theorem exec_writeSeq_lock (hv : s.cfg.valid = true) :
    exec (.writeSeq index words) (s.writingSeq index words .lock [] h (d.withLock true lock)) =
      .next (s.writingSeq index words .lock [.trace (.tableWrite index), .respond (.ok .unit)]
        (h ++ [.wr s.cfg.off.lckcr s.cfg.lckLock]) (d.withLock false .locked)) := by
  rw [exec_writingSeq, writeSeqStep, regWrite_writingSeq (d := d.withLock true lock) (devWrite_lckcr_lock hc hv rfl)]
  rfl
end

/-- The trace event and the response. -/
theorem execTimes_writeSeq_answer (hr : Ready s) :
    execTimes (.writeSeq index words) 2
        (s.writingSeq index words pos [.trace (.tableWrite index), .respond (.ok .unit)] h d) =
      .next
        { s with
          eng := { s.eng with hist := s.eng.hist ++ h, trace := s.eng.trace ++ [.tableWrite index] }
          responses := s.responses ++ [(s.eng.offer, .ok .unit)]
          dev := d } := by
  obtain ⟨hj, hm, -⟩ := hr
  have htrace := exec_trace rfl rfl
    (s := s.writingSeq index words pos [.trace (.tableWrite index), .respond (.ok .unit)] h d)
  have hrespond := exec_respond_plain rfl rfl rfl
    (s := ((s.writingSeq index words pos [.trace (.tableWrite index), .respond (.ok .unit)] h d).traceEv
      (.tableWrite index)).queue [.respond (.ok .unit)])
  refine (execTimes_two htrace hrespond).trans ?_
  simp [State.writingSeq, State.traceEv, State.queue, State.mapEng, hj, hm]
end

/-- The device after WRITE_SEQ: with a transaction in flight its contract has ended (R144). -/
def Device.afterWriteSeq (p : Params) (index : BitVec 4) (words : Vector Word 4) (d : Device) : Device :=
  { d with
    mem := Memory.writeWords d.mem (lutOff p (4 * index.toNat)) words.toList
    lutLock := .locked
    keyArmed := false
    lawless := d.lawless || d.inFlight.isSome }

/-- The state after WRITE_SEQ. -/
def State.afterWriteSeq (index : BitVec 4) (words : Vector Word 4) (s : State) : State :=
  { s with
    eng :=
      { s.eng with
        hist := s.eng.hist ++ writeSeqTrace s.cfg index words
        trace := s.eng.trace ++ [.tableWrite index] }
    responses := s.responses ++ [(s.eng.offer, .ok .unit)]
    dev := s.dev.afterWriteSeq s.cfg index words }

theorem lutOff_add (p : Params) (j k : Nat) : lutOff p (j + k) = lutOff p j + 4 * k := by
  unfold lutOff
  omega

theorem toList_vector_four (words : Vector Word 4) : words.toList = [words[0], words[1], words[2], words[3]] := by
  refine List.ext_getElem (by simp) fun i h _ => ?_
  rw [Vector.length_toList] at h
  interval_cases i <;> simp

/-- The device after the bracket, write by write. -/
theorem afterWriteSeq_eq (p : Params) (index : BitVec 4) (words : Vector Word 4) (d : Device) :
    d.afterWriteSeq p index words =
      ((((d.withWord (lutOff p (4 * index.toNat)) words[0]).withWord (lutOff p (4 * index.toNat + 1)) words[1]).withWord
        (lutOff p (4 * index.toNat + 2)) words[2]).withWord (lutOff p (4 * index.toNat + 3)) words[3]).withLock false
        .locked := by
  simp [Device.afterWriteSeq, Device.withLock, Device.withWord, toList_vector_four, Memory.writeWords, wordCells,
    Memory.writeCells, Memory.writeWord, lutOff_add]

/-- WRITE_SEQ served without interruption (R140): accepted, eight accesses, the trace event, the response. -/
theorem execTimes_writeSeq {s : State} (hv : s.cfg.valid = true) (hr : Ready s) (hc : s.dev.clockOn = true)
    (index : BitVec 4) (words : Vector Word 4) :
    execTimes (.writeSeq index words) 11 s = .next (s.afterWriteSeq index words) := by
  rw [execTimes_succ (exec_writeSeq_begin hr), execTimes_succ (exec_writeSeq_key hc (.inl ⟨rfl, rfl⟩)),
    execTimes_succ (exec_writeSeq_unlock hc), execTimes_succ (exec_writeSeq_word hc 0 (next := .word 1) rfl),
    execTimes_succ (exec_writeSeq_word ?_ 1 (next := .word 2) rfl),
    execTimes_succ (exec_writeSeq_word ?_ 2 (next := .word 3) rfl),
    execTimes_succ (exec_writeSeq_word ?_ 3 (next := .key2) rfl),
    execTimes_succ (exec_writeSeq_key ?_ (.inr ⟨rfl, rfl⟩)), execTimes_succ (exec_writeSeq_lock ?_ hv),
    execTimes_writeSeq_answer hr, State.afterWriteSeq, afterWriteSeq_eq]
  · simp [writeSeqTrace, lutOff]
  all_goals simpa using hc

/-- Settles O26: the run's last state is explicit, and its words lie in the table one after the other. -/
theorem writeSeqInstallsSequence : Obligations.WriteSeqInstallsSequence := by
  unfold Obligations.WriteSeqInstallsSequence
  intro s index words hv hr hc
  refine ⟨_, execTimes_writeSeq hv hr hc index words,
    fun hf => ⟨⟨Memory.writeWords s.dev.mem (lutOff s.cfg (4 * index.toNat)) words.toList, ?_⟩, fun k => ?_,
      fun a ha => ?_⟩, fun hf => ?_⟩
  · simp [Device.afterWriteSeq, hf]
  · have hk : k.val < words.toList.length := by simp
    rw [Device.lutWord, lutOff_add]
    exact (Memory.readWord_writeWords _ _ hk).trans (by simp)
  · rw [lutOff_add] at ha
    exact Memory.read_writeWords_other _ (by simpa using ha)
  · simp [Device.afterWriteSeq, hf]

◆ ◆ ◆ ◆ ◆

**Exercise description**
The expected answer is an exact copy of the lines above, beginning at the line with "unfold lutOff" and ending at the line with "d.afterWriteSeq p index", with both ends in.

**Exercise output**
  unfold lutOff
  omega

theorem toList_vector_four (words : Vector Word 4) : words.toList = [words[0], words[1], words[2], words[3]] := by
  refine List.ext_getElem (by simp) fun i h _ => ?_
  rw [Vector.length_toList] at h
  interval_cases i <;> simp

/-- The device after the bracket, write by write. -/
theorem afterWriteSeq_eq (p : Params) (index : BitVec 4) (words : Vector Word 4) (d : Device) :
    d.afterWriteSeq p index words =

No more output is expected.